A good starting point is that special calculators help to solve this exact task. They take the inner area of the hydraulic cylinder and the volumes, add the flow of your pump and the length of the stroke then give the speeds of reach and pull-back together with the whole cycle time.
How to Find the Cycle Time of a Hydraulic Cylinder
Starting to use one of those programs is easy.
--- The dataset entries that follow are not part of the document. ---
/-! ### `State.clearHandle` -/

@[simp] theorem State.clearHandle_addr (s : State) : s.clearHandle.addr = s.addr := rfl
@[simp] theorem State.clearHandle_len (s : State) : s.clearHandle.len = s.len := rfl
@[simp] theorem State.clearHandle_cur (s : State) : s.clearHandle.cur = s.cur := rfl
@[simp] theorem State.clearHandle_off (s : State) : s.clearHandle.off = s.off := rfl
@[simp] theorem State.clearHandle_n (s : State) : s.clearHandle.n = s.n := rfl
@[simp] theorem State.clearHandle_p (s : State) : s.clearHandle.p = s.p := rfl
@[simp] theorem State.clearHandle_att (s : State) : s.clearHandle.att = s.att := rfl
@[simp] theorem State.clearHandle_cnt (s : State) : s.clearHandle.cnt = s.cnt := rfl
@[simp] theorem State.clearHandle_opr (s : State) : s.clearHandle.opr = s.opr := rfl
@[simp] theorem State.clearHandle_wbuf (s : State) : s.clearHandle.wbuf = s.wbuf := rfl
@[simp] theorem State.clearHandle_rbuf (s : State) : s.clearHandle.rbuf = s.rbuf := rfl
@[simp] theorem State.clearHandle_fb (s : State) : s.clearHandle.fb = s.fb := rfl
@[simp] theorem State.clearHandle_ph (s : State) : s.clearHandle.ph = s.ph := rfl
@[simp] theorem State.clearHandle_port (s : State) : s.clearHandle.port = s.port := rfl
@[simp] theorem State.clearHandle_valid (s : State) : s.clearHandle.valid = false := rfl
@[simp] theorem State.clearHandle_model (s : State) : s.clearHandle.model = 0xF#4 := rfl
@[simp] theorem State.clearHandle_size (s : State) : s.clearHandle.size = 0#32 := rfl
@[simp] theorem State.clearHandle_pollLimit (s : State) : s.clearHandle.pollLimit = s.pollLimit := rfl
@[simp] theorem State.clearHandle_sr1 (s : State) : s.clearHandle.sr1 = s.sr1 := rfl
@[simp] theorem State.clearHandle_sr2 (s : State) : s.clearHandle.sr2 = s.sr2 := rfl
@[simp] theorem State.clearHandle_jedec (s : State) : s.clearHandle.jedec = s.jedec := rfl
@[simp] theorem State.clearHandle_result (s : State) : s.clearHandle.result = s.result := rfl
@[simp] theorem State.clearHandle_count (s : State) : s.clearHandle.count = s.count := rfl
@[simp] theorem State.clearHandle_host (s : State) : s.clearHandle.host = s.host := rfl
@[simp] theorem State.clearHandle_regOut (s : State) : s.clearHandle.regOut = s.regOut := rfl
@[simp] theorem State.clearHandle_resets (s : State) : s.clearHandle.resets = s.resets := rfl
@[simp] theorem State.clearHandle_chip (s : State) : s.clearHandle.chip = s.chip := rfl
@[simp] theorem State.clearHandle_params (s : State) : s.clearHandle.params = s.params := rfl
@[simp] theorem State.clearHandle_free (s : State) : s.clearHandle.free = s.free := rfl
@[simp] theorem State.clearHandle_trace (s : State) : s.clearHandle.trace = s.trace := rfl

/-! ### `State.setHandle` -/

@[simp] theorem State.setHandle_addr (s : State) (k pages : Nat) : (s.setHandle k pages).addr = s.addr := rfl
@[simp] theorem State.setHandle_len (s : State) (k pages : Nat) : (s.setHandle k pages).len = s.len := rfl
@[simp] theorem State.setHandle_cur (s : State) (k pages : Nat) : (s.setHandle k pages).cur = s.cur := rfl
@[simp] theorem State.setHandle_off (s : State) (k pages : Nat) : (s.setHandle k pages).off = s.off := rfl
@[simp] theorem State.setHandle_n (s : State) (k pages : Nat) : (s.setHandle k pages).n = s.n := rfl
@[simp] theorem State.setHandle_p (s : State) (k pages : Nat) : (s.setHandle k pages).p = s.p := rfl
@[simp] theorem State.setHandle_att (s : State) (k pages : Nat) : (s.setHandle k pages).att = s.att := rfl
@[simp] theorem State.setHandle_cnt (s : State) (k pages : Nat) : (s.setHandle k pages).cnt = s.cnt := rfl
@[simp] theorem State.setHandle_opr (s : State) (k pages : Nat) : (s.setHandle k pages).opr = s.opr := rfl
@[simp] theorem State.setHandle_wbuf (s : State) (k pages : Nat) : (s.setHandle k pages).wbuf = s.wbuf := rfl
@[simp] theorem State.setHandle_rbuf (s : State) (k pages : Nat) : (s.setHandle k pages).rbuf = s.rbuf := rfl
@[simp] theorem State.setHandle_fb (s : State) (k pages : Nat) : (s.setHandle k pages).fb = s.fb := rfl
@[simp] theorem State.setHandle_ph (s : State) (k pages : Nat) : (s.setHandle k pages).ph = s.ph := rfl
@[simp] theorem State.setHandle_port (s : State) (k pages : Nat) : (s.setHandle k pages).port = s.port := rfl
@[simp] theorem State.setHandle_valid (s : State) (k pages : Nat) : (s.setHandle k pages).valid = true := rfl
@[simp] theorem State.setHandle_model (s : State) (k pages : Nat) : (s.setHandle k pages).model = BitVec.ofNat 4 k := rfl
@[simp] theorem State.setHandle_size (s : State) (k pages : Nat) : (s.setHandle k pages).size = BitVec.ofNat 32 pages := rfl
@[simp] theorem State.setHandle_pollLimit (s : State) (k pages : Nat) : (s.setHandle k pages).pollLimit = s.pollLimit := rfl
@[simp] theorem State.setHandle_sr1 (s : State) (k pages : Nat) : (s.setHandle k pages).sr1 = s.sr1 := rfl
@[simp] theorem State.setHandle_sr2 (s : State) (k pages : Nat) : (s.setHandle k pages).sr2 = s.sr2 := rfl
@[simp] theorem State.setHandle_jedec (s : State) (k pages : Nat) : (s.setHandle k pages).jedec = s.jedec := rfl
@[simp] theorem State.setHandle_result (s : State) (k pages : Nat) : (s.setHandle k pages).result = s.result := rfl
@[simp] theorem State.setHandle_count (s : State) (k pages : Nat) : (s.setHandle k pages).count = s.count := rfl
@[simp] theorem State.setHandle_host (s : State) (k pages : Nat) : (s.setHandle k pages).host = s.host := rfl
@[simp] theorem State.setHandle_regOut (s : State) (k pages : Nat) : (s.setHandle k pages).regOut = s.regOut := rfl
@[simp] theorem State.setHandle_resets (s : State) (k pages : Nat) : (s.setHandle k pages).resets = s.resets := rfl
@[simp] theorem State.setHandle_chip (s : State) (k pages : Nat) : (s.setHandle k pages).chip = s.chip := rfl
@[simp] theorem State.setHandle_params (s : State) (k pages : Nat) : (s.setHandle k pages).params = s.params := rfl
@[simp] theorem State.setHandle_free (s : State) (k pages : Nat) : (s.setHandle k pages).free = s.free := rfl
@[simp] theorem State.setHandle_trace (s : State) (k pages : Nat) : (s.setHandle k pages).trace = s.trace := rfl

/-! ### `State.resetEvent` -/

@[simp] theorem State.resetEvent_ph (s : State) : s.resetEvent.ph = [] := rfl
@[simp] theorem State.resetEvent_port (s : State) : s.resetEvent.port = none := rfl
@[simp] theorem State.resetEvent_valid (s : State) : s.resetEvent.valid = false := rfl
@[simp] theorem State.resetEvent_model (s : State) : s.resetEvent.model = 0xF#4 := rfl
@[simp] theorem State.resetEvent_size (s : State) : s.resetEvent.size = 0#32 := rfl
@[simp] theorem State.resetEvent_pollLimit (s : State) : s.resetEvent.pollLimit = 0#32 := rfl
@[simp] theorem State.resetEvent_host (s : State) : s.resetEvent.host = s.host := rfl
@[simp] theorem State.resetEvent_regOut (s : State) : s.resetEvent.regOut = s.regOut := rfl
@[simp] theorem State.resetEvent_resets (s : State) : s.resetEvent.resets = s.resets := rfl
@[simp] theorem State.resetEvent_chip (s : State) : s.resetEvent.chip = s.chip.abandon s.port s.free := rfl
@[simp] theorem State.resetEvent_params (s : State) : s.resetEvent.params = s.params := rfl
@[simp] theorem State.resetEvent_free (s : State) : s.resetEvent.free = s.free + 1 := rfl
@[simp] theorem State.resetEvent_trace (s : State) : s.resetEvent.trace = s.trace ++ [.reset] := rfl

end Sys2Proof.Machine
end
Enter the flow of your pump in gallons per minute, then the diameter of the barrel in your hydraulic cylinder, the stroke length and the diameter of the rod. When you have decimal values, simply type them directly, fractions are not needed.
Press the button to count, and there, the speed of your hydraulic cylinder appears on the screen.
What makes a calculator like this useful is it guesses the times for extend and pull-back by computing the real flow in the hydraulic cylinder and looking at the amount that your pump can move per minute. Such tools work for many different uses. For instance, if you build a machine for wood, you can learn exactly how much time the reach needs to push a log, and then how much time the return move takes.
Simply enter teh flow of your pump in gallons, together with the sizes of the barrel, stroke and rod for fast rating.
Beyond simply guessing the cycle times, those calculators show interesting trade-offs. Assume that your system is already ready. The program can show what will change if you switch to different sizes of barrel or rods of plunger.
It even works the other weigh, if you know the size of your hydraulic cylinder and want to reach a certain speed for the cycle, it will show how many gallons per minute you must have for your pump, to push the needed flows.
In the real world, cycle times change a lot based on what you work with. One case needed a 10-second cycle with max pressure of 3000 psi in the system, what is typical for hydraulic gear. Another setup had a hydraulic cylinder that cycled one time each 5 minutes during a 20-hour day, with 2-minute pressure hold during every cycle, almost no low movement or low force close pulsing happened here.
There is also a case where someone wanted 5 to 7-second cycles for a press machine, using a 5-inch port with a 16-inch double-acting hydraulic cylinder, fed by a 2-stage piston split pump.
For a typical wood machine, one rough rating puts the cycle time at 12 seconds. The calculations are based on around 302 cubic inches of volume in a 24-inch hydraulic cylinder, what matches to about 1.3 gallons. On the other hand, if your hydraulic cylinder needs 3 liters to move and it works only one time each 10 minutes, then a pump with flow of 0.3 liters per minute would technically be enough; although a bit higher flow for a safetyreserve always makes sense.
The results of those calculators are based on standard formulas for hydraulic systems, but always check your numbers yourself to be safe.